EXTRACTED RECORDS:
════
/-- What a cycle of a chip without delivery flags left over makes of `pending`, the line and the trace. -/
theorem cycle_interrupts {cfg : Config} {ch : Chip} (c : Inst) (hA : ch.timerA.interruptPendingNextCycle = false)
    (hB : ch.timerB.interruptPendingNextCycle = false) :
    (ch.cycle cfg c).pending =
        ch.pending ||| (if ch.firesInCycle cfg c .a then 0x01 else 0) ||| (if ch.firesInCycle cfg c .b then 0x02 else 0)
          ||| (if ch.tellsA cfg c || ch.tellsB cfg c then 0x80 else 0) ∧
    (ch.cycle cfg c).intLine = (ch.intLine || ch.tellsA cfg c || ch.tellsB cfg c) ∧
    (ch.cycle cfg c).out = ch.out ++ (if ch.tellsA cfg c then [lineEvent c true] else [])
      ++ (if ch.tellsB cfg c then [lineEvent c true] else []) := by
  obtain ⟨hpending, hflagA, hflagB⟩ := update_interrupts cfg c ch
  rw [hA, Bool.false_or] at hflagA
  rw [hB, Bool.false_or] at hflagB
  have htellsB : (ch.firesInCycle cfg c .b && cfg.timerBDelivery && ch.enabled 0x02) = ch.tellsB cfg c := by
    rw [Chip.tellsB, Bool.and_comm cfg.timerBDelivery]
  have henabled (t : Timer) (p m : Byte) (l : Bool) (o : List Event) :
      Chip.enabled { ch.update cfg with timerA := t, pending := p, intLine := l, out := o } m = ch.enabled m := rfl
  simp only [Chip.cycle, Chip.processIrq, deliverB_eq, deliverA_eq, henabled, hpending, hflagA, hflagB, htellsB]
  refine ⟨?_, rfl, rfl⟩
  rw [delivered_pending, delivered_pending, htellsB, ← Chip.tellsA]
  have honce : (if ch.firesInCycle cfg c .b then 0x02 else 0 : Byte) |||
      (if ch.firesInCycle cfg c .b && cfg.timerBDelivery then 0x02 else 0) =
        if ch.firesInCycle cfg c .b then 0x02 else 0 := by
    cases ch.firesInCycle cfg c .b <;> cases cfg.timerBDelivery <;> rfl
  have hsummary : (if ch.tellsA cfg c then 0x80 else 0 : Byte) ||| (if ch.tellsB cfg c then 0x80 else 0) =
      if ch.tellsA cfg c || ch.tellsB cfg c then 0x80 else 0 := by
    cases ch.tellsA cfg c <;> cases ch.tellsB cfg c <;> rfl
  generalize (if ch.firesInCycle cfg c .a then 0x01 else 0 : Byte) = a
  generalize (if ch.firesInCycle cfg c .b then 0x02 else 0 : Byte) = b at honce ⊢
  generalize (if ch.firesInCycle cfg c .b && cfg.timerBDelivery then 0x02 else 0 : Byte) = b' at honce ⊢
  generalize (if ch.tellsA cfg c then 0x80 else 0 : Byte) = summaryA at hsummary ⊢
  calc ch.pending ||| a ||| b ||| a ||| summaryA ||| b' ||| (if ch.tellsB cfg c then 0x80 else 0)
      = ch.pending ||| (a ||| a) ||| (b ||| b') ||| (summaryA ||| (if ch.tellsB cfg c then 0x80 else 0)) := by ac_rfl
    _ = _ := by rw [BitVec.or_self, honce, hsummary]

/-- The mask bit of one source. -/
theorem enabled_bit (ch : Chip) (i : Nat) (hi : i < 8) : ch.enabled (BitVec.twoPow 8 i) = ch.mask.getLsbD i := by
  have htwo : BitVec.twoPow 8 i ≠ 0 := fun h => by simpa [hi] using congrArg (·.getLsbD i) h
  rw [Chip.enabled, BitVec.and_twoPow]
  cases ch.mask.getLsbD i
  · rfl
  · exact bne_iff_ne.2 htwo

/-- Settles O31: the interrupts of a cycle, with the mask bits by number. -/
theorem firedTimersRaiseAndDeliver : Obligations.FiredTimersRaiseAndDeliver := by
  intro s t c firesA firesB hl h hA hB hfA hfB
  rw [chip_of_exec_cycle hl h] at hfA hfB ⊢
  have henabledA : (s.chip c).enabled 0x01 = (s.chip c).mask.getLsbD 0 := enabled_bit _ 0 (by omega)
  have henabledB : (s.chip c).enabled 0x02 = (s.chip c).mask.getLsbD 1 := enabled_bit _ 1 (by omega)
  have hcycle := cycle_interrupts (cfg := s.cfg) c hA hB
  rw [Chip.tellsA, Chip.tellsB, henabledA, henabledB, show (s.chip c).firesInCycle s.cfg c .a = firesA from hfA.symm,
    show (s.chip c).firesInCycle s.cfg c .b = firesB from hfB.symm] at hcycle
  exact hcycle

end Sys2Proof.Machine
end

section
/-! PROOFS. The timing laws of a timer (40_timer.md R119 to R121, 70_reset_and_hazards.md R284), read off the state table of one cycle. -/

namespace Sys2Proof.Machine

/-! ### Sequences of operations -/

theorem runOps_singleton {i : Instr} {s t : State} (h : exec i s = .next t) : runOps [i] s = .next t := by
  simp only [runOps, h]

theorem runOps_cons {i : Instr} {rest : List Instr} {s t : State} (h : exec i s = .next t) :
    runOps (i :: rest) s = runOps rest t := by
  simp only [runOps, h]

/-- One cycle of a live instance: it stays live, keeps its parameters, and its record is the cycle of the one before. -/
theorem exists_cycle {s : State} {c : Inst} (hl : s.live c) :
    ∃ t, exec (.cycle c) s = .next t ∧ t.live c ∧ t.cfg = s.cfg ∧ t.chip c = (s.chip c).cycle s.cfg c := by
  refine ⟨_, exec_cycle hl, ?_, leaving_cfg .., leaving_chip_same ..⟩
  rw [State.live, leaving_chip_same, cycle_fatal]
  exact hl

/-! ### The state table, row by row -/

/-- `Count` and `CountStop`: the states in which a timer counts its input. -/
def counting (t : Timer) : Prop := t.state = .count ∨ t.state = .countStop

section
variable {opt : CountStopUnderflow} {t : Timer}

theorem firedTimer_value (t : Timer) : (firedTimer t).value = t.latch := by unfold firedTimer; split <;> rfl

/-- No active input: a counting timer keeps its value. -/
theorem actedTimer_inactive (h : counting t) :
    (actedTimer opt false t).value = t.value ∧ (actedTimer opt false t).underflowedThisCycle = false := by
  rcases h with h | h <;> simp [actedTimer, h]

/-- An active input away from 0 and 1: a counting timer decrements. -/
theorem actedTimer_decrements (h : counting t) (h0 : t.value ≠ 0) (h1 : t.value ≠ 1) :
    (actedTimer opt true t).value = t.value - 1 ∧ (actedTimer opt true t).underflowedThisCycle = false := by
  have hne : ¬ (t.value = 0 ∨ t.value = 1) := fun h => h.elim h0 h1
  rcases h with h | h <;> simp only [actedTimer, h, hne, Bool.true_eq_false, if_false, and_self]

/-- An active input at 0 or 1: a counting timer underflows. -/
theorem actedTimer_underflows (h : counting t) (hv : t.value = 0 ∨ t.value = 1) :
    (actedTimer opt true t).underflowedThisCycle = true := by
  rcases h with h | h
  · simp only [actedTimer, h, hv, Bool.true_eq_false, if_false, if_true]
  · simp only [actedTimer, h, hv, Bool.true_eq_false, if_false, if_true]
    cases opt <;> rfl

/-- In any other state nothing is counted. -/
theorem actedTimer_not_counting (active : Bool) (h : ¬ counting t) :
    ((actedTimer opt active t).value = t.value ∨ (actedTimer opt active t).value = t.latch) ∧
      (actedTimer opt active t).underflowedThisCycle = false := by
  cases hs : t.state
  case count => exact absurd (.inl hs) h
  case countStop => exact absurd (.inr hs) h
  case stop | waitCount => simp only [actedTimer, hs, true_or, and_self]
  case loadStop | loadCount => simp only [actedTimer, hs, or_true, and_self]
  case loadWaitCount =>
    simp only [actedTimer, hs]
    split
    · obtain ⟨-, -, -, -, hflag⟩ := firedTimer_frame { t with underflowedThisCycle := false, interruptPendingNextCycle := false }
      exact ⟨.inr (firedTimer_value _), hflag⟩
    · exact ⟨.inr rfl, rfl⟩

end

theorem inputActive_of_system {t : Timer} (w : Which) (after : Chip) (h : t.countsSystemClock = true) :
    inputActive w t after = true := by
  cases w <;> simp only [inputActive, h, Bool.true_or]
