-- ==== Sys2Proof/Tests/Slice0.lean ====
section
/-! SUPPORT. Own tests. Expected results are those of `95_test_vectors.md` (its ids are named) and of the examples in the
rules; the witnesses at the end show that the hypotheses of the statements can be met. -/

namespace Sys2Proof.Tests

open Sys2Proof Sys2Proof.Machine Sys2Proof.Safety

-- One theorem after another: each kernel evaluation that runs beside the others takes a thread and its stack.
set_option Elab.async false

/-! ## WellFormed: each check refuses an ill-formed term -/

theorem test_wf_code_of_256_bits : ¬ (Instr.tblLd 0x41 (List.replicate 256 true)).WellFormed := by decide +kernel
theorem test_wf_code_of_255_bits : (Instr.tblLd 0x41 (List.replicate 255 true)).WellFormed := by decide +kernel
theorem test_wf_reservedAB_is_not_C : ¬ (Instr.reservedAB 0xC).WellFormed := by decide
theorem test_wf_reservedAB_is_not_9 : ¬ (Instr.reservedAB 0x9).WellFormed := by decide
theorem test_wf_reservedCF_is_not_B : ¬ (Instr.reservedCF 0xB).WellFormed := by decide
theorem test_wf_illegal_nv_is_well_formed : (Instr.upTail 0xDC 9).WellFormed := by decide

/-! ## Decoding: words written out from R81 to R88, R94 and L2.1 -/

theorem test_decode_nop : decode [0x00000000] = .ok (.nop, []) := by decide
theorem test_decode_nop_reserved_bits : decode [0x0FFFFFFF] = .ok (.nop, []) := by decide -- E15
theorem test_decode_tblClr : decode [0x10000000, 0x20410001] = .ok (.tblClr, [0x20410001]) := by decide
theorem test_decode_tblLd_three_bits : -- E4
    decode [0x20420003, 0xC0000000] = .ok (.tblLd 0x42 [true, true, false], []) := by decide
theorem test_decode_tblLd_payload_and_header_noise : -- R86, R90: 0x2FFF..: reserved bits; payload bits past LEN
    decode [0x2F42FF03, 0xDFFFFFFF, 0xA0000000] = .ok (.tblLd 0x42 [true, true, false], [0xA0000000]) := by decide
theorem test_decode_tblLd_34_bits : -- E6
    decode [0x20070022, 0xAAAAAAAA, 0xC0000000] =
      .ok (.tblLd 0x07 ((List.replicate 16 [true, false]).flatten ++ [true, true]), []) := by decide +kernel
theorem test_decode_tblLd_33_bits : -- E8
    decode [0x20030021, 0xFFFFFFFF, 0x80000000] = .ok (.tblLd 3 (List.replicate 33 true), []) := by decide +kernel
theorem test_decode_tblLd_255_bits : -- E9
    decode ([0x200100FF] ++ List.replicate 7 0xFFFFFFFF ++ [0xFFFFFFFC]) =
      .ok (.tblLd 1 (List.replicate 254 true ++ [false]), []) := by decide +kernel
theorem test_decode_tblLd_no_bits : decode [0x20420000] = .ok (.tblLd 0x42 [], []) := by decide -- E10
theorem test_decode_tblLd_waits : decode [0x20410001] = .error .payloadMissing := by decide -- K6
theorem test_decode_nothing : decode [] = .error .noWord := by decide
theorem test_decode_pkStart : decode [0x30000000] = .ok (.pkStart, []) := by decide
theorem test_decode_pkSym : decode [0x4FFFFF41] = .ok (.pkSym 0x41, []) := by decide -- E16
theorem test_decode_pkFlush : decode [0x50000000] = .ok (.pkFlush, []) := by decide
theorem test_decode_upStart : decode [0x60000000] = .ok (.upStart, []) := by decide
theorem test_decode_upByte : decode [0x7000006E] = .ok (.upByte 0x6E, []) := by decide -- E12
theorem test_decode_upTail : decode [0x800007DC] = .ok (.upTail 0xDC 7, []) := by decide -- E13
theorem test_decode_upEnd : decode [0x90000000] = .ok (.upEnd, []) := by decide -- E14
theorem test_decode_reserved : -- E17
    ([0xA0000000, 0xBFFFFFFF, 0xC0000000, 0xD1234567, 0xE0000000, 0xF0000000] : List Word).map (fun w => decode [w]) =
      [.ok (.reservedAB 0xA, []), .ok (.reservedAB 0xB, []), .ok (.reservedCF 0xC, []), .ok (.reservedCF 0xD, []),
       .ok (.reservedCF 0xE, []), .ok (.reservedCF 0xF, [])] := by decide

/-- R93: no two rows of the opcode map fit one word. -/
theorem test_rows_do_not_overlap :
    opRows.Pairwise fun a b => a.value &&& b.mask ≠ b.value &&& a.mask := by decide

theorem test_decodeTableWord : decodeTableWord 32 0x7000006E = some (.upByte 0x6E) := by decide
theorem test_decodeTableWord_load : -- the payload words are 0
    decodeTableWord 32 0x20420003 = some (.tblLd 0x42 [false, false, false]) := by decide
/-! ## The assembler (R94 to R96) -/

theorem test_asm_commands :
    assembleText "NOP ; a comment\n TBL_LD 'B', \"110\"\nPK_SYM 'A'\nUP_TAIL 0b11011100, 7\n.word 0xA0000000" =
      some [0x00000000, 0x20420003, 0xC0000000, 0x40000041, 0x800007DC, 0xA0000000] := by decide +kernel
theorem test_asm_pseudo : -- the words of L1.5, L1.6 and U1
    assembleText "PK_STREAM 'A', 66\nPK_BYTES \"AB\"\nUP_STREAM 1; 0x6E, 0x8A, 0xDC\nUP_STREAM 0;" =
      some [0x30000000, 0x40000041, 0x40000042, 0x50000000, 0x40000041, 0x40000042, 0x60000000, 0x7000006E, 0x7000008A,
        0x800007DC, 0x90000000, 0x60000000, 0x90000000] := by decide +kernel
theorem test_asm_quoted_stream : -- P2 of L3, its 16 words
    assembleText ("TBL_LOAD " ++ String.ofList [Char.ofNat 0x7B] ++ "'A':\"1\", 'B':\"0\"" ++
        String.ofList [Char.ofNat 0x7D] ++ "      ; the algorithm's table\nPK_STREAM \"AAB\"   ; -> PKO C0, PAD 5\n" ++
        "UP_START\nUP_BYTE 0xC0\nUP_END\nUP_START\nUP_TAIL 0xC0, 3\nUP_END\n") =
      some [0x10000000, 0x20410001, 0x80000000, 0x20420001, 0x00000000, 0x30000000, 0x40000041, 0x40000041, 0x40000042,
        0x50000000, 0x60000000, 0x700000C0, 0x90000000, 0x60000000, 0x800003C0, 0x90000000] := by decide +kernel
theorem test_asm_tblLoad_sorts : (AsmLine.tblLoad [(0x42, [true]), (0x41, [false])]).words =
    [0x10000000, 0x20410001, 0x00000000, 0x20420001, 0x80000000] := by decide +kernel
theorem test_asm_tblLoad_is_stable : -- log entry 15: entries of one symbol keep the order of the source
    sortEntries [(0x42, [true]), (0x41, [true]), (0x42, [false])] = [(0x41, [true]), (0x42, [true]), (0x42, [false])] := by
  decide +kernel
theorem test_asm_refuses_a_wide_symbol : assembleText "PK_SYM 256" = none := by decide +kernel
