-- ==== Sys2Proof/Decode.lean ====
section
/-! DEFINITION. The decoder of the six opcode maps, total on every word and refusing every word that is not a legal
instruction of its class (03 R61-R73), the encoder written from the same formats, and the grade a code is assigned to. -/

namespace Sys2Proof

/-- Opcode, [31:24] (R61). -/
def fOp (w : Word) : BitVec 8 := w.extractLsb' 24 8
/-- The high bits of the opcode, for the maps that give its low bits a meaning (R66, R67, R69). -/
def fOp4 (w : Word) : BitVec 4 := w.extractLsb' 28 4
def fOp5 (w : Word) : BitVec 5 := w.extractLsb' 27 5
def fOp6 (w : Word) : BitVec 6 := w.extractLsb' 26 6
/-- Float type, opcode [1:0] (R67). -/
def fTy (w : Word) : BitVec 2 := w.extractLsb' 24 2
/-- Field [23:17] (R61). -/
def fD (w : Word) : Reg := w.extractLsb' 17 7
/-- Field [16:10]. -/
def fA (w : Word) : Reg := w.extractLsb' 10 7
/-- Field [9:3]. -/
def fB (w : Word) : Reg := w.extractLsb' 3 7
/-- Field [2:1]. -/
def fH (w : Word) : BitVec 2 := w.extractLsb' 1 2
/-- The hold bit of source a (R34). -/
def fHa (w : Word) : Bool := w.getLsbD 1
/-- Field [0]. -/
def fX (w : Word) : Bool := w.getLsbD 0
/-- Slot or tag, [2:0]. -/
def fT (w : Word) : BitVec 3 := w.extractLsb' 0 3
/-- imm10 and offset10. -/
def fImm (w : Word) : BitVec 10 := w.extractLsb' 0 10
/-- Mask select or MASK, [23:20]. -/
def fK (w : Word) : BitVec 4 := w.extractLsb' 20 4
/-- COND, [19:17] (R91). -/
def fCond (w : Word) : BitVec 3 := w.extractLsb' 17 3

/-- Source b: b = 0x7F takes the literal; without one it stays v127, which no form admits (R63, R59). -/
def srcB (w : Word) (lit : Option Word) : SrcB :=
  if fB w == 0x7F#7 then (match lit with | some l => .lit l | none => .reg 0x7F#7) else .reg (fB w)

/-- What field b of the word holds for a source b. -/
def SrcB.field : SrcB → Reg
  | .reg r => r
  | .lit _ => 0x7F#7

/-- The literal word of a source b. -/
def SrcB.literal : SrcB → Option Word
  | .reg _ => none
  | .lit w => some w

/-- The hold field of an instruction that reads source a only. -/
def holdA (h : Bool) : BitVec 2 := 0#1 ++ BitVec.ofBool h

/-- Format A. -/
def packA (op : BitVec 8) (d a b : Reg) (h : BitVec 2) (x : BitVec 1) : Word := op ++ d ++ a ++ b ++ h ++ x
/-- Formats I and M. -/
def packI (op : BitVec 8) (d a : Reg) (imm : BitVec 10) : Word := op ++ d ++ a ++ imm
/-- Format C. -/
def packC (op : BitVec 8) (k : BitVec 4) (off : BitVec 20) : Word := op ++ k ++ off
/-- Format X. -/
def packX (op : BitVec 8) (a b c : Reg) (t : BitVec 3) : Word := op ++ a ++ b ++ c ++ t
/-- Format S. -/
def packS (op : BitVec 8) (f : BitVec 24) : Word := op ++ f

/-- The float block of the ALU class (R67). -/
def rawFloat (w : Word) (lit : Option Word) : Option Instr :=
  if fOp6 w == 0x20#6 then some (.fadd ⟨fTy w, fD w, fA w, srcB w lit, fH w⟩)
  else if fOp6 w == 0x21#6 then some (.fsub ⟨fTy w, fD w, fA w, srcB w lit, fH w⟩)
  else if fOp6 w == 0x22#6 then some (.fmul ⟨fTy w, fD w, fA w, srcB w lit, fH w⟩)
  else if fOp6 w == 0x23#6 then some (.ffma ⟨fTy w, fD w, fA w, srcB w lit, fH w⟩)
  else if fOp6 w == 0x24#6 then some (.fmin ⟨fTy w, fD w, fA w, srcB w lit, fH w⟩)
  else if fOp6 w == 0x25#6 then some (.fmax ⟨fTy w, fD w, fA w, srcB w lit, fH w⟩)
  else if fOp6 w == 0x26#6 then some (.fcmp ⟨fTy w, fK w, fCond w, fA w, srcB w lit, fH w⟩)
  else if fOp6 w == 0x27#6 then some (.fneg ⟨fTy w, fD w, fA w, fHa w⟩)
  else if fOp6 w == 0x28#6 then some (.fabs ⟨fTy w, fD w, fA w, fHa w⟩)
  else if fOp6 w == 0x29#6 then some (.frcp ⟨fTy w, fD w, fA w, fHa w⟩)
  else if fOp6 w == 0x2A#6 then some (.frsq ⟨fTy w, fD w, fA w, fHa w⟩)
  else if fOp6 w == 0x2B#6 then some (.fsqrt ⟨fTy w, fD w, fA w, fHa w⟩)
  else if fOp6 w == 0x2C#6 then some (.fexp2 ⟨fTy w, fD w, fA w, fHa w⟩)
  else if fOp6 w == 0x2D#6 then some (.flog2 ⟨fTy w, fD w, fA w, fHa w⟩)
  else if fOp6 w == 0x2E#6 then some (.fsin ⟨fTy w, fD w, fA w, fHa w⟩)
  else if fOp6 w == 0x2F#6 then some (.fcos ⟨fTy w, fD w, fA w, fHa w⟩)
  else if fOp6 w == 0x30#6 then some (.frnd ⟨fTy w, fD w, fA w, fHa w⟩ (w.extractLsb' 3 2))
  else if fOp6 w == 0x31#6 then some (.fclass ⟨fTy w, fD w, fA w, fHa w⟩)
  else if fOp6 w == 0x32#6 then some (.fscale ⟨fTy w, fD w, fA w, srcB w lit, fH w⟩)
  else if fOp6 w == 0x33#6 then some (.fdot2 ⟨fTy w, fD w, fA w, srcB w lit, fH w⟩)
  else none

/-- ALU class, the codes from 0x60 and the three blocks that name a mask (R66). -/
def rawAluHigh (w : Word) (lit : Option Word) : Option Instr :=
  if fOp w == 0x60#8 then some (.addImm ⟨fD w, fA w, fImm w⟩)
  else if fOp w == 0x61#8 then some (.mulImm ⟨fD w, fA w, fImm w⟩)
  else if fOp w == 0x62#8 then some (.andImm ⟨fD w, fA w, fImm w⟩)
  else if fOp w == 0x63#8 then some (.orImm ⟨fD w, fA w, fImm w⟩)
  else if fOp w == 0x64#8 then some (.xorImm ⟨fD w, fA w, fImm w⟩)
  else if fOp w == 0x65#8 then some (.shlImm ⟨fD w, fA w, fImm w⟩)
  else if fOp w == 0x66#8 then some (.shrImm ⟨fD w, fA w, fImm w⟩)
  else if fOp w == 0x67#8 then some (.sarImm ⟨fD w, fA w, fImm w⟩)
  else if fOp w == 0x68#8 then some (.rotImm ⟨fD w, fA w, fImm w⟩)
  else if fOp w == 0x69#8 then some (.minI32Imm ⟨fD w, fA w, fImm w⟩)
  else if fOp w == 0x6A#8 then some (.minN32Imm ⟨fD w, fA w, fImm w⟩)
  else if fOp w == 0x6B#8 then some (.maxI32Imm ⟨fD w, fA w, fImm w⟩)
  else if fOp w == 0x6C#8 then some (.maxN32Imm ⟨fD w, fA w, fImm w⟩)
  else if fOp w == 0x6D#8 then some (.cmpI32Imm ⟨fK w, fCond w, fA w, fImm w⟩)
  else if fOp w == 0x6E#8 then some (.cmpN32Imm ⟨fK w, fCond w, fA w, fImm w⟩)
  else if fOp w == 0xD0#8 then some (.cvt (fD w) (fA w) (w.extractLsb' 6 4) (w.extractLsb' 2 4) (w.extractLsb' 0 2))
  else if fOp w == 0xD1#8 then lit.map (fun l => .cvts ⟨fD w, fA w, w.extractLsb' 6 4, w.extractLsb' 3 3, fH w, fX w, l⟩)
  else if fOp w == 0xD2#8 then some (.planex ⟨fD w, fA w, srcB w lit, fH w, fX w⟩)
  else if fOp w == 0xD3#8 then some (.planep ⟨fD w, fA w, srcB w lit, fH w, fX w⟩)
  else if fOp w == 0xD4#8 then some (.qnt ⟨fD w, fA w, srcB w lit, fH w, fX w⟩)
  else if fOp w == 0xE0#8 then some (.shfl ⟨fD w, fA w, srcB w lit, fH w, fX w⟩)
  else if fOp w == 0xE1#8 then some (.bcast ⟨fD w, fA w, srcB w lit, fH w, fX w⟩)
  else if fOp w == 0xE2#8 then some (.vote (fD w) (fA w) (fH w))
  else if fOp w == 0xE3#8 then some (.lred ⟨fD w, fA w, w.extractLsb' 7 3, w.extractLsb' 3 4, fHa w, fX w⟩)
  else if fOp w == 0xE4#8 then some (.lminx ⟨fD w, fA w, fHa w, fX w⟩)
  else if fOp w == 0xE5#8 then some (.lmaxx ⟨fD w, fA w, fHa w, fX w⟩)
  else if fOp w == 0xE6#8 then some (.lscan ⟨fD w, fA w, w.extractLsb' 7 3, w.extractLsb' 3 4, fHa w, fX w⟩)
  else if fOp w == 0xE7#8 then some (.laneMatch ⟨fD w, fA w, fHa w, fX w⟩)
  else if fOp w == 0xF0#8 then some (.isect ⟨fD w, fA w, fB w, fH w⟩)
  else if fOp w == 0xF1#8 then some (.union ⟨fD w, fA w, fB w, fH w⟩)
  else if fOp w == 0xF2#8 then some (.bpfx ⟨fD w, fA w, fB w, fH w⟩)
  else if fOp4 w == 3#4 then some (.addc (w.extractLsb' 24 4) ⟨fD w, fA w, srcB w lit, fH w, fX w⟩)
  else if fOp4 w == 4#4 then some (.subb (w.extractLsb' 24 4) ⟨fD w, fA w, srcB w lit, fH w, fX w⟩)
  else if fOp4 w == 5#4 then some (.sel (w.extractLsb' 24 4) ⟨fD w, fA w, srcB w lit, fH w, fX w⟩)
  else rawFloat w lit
════
PROBLEM STATEMENT: Go through the data and gather every line that holds "hpending".

SOLUTION TO THE PROBLEM:
  obtain ⟨hpending, hflagA, hflagB⟩ := update_interrupts cfg c ch
  simp only [Chip.cycle, Chip.processIrq, deliverB_eq, deliverA_eq, henabled, hpending, hflagA, hflagB, htellsB]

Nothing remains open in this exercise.